* Exercise goal
Return each line of the material below exactly. Begin at the first and end on the line with "source (R70). -/".

* Supplied information
-- ==== Sys2Proof/Machine/Compose.lean ====
section
/-!
DEFINITION. Composition: fetching, scaling and blending the layers of a head's picture, line by line (R68 to R82,
R85 to R94), and the lines kept for the CRC taps (R112).
-/
namespace Sys2Proof.Machine

/-! ### Geometry of a layer (R70, R72) -/

/-- A layer's source rectangle: x, y, width, height. -/
def srcRect (v : SMap Word) (h l : Nat) : Nat × Nat × Nat × Nat :=
  (vf v Rg.CMP_L_SRC_POS [h, l] 13 0, vf v Rg.CMP_L_SRC_POS [h, l] 29 16,
   vf v Rg.CMP_L_SRC_SIZE [h, l] 13 0 + 1, vf v Rg.CMP_L_SRC_SIZE [h, l] 29 16 + 1)

/-- A layer's destination rectangle; the cursor has the size of its source (R70). -/
def dstRect (v : SMap Word) (h l : Nat) : Int × Int × Nat × Nat :=
  let r := srcRect v h l
  let size := if l = 8 then (r.2.2.1, r.2.2.2)
    else (vf v Rg.CMP_L_DST_SIZE [h, l] 12 0 + 1, vf v Rg.CMP_L_DST_SIZE [h, l] 28 16 + 1)
  (sext 14 (vf v Rg.CMP_L_DST_POS [h, l] 13 0), sext 14 (vf v Rg.CMP_L_DST_POS [h, l] 29 16), size)

/-- Whether a rectangle covers a pixel. -/
def covers (r : Int × Int × Nat × Nat) (x y : Nat) : Bool :=
  decide (r.1 ≤ x) && decide ((x : Int) < r.1 + r.2.2.1) && decide (r.2.1 ≤ y) && decide ((y : Int) < r.2.1 + r.2.2.2)

/-- A scaler's step and start for source size n and destination size m (R72). -/
def scaleStep (n m : Nat) : Nat := n * 2 ^ 20 / m
def scaleInit (n m : Nat) : Int := ((scaleStep n m : Int) - 2 ^ 20) / 2

/-- The position of destination pixel x: source index and phase (R72). -/
def scalePos (n m x : Nat) : Int × Nat :=
  let pos := scaleInit n m + (x * scaleStep n m : Nat)
  (pos / 2 ^ 20, (pos / 2 ^ 14 % 64).toNat)

/-- The source pixel of a tap. -/
def tapIndex (n : Nat) (i : Int) (t : Nat) : Nat := (clampI 0 ((n : Int) - 1) (i - 2 + t)).toNat

/-- The taps a vertical filter uses by vtaps code (R72). -/
def vTaps (code : Nat) : List Nat := if code = 0 then [2, 3] else if code = 1 then [1, 2, 3, 4] else [0, 1, 2, 3, 4, 5]

/-- The coefficient of a phase and tap (R83). -/
def coefOf (v : SMap Word) (r : Reg) (h l phase t : Nat) : Int :=
  sext 12 (if t % 2 = 0 then vf v r [h, l, 3 * phase + t / 2] 11 0 else vf v r [h, l, 3 * phase + t / 2] 27 16)

/-- A source pixel: blend-space components and expanded alpha. -/
abbrev PxA := Px × Nat

/-- One filter: the sum over the taps, rounded and clamped (R72). -/
def filterTaps (coef : Nat → Int) (taps : List Nat) (p : Nat → Option PxA) : Option PxA :=
  (taps.mapM fun t => (p t).map fun q => (coef t, q)).map fun ps =>
    let sum := fun (f : PxA → Nat) => ((ps.map fun q => q.1 * (f q.2 : Int)).foldl (· + ·) 0 + 512) / 1024
    ((clamp18 (sum (·.1.1)), clamp18 (sum (·.1.2.1)), clamp18 (sum (·.1.2.2))), (clampI 0 4095 (sum (·.2))).toNat)

/-- The scaled pixel (dx, dy) of a layer's destination from its source pixels (R71, R72): vertical first. -/
def scaled (v : SMap Word) (h l : Nat) (src : Nat → Nat → Option PxA) (dx dy : Nat) : Option PxA :=
  let r := srcRect v h l
  let d := dstRect v h l
  let n := r.2.2.1
  let m := d.2.2.1
  let nv := r.2.2.2
  let mv := d.2.2.2
  let column := fun cx =>
    if nv = mv then src cx dy else
    let q := scalePos nv mv dy
    filterTaps (coefOf v Rg.CMP_L_VCOEF h l q.2) (vTaps (vf v Rg.CMP_L_CTL [h, l] 9 8)) fun t => src cx (tapIndex nv q.1 t)
  if n = m then column dx else
  let q := scalePos n m dx
  filterTaps (coefOf v Rg.CMP_L_HCOEF h l q.2) [0, 1, 2, 3, 4, 5] fun t => column (tapIndex n q.1 t)

/-! ### Source pixels (R56, R75, R85 to R89) -/

/-- The entries of the page table that a layer uses in a tile row, by surface page. -/
abbrev PageMap := SMap Nat

/-- `n` bytes at a surface address, as a number; none where the page was not fetched, or DRAM returns poisoned data (R281, R293). -/
def State.surfWord (s : State) (pm : PageMap) (a n : Nat) : Option Nat :=
  ((List.range n).mapM fun i =>
    let b := (a + i) % 2 ^ 36
    match pm.find (b / 65536) with
    | some e => if s.dramGood (ptePage e + b % 65536) then some (Memory.byte 0 s.dram (ptePage e + b % 65536)) else none
    | none => none).map ofBytesLE

/-- Code width of a format. -/
def fmtBits (f : Nat) : Nat :=
  if f = 0 ∨ f = 7 ∨ f = 8 then 8 else if f = 2 ∨ f = 3 then 16 else if f = 4 ∨ f = 5 then 18
  else if f = 11 ∨ f = 12 then 12 else 10

/-- Red, green and blue codes of an RGB format's word. -/
def rgbCodes (f w : Nat) : Px :=
  if f = 0 then (bitsOf w 23 16, bitsOf w 15 8, bitsOf w 7 0)
  else if f = 1 then (bitsOf w 29 20, bitsOf w 19 10, bitsOf w 9 0)
  else if f ≤ 3 then (bitsOf w 15 0, bitsOf w 31 16, bitsOf w 47 32)
  else (bitsOf w 53 36, bitsOf w 35 18, bitsOf w 17 0)

/-- The expanded alpha of a pixel's word (R75). -/
def alpha12 (f w : Nat) : Nat :=
  if f = 0 then let a := bitsOf w 31 24; a * 16 + a / 16
  else if f = 1 then bitsOf w 31 30 * 1365
  else if f = 2 then bitsOf w 63 48 / 16
  else if f = 3 then halfAlpha (bitsOf w 63 48)
  else if f = 5 then let a := bitsOf w 63 54; a * 4 + a / 256
  else 4095

/-- Whether a format has alpha. -/
def fmtAlpha (f : Nat) : Bool := f == 0 || f == 1 || f == 2 || f == 3 || f == 5

/-- A 4:2:x code from its stored word: the value in the high bits of 2 bytes, or 1 byte. -/
def shortCode (f w : Nat) : Nat := if f ≤ 8 then w % 256 else if f ≤ 10 then bitsOf w 15 6 else bitsOf w 15 4

/-- Cb and Cr codes of the chroma pair (j, r) of a surface. -/
def State.chroma (s : State) (pm : PageMap) (d : Desc) (j r : Nat) : Option (Nat × Nat) :=
  (s.surfWord pm (d.base1 + r * d.pitch1 + j * pairBytes d.fmt) (pairBytes d.fmt)).map fun w =>
    let half := 4 * pairBytes d.fmt
    (shortCode d.fmt (w % 2 ^ half), shortCode d.fmt (w / 2 ^ half))

/-- The chroma samples that one pixel's up-sampling reads: columns and rows around it. -/
def around (n i : Nat) : List Nat := [min (i - 1) (n - 1), min i (n - 1), min (i + 1) (n - 1)]

/-- x16 of Cb and Cr at a pixel of a 4:2:2 or 4:2:0 surface (R86). -/
def State.chroma16 (s : State) (pm : PageMap) (d : Desc) (hs vs : Bool) (x y : Nat) : Option (Nat × Nat) :=
  let cols := d.width / 2
  let rows := if fmt420 d.fmt then d.height / 2 else d.height
  let need := if fmt420 d.fmt then around rows (y / 2) else [y]
  ((around cols (x / 2)).flatMap fun j => need.map fun r => (j, r)).mapM (fun jr => (s.chroma pm d jr.1 jr.2).map fun c => (jr, c)) |>.map fun tab =>
    let at' := fun (f : Nat × Nat → Nat) j r => ((tab.find? fun e => e.1 == (j, r)).map fun e => f e.2).getD 0
    let pass := fun f j => if fmt420 d.fmt then upsample vs rows (at' f j) y else 4 * at' f j y
    (upsample hs cols (pass (·.1)) x, upsample hs cols (pass (·.2)) x)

* The completed task
-- ==== Sys2Proof/Machine/Compose.lean ====
section
/-!
DEFINITION. Composition: fetching, scaling and blending the layers of a head's picture, line by line (R68 to R82,
R85 to R94), and the lines kept for the CRC taps (R112).
-/
namespace Sys2Proof.Machine

/-! ### Geometry of a layer (R70, R72) -/

/-- A layer's source rectangle: x, y, width, height. -/
def srcRect (v : SMap Word) (h l : Nat) : Nat × Nat × Nat × Nat :=
  (vf v Rg.CMP_L_SRC_POS [h, l] 13 0, vf v Rg.CMP_L_SRC_POS [h, l] 29 16,
   vf v Rg.CMP_L_SRC_SIZE [h, l] 13 0 + 1, vf v Rg.CMP_L_SRC_SIZE [h, l] 29 16 + 1)

/-- A layer's destination rectangle; the cursor has the size of its source (R70). -/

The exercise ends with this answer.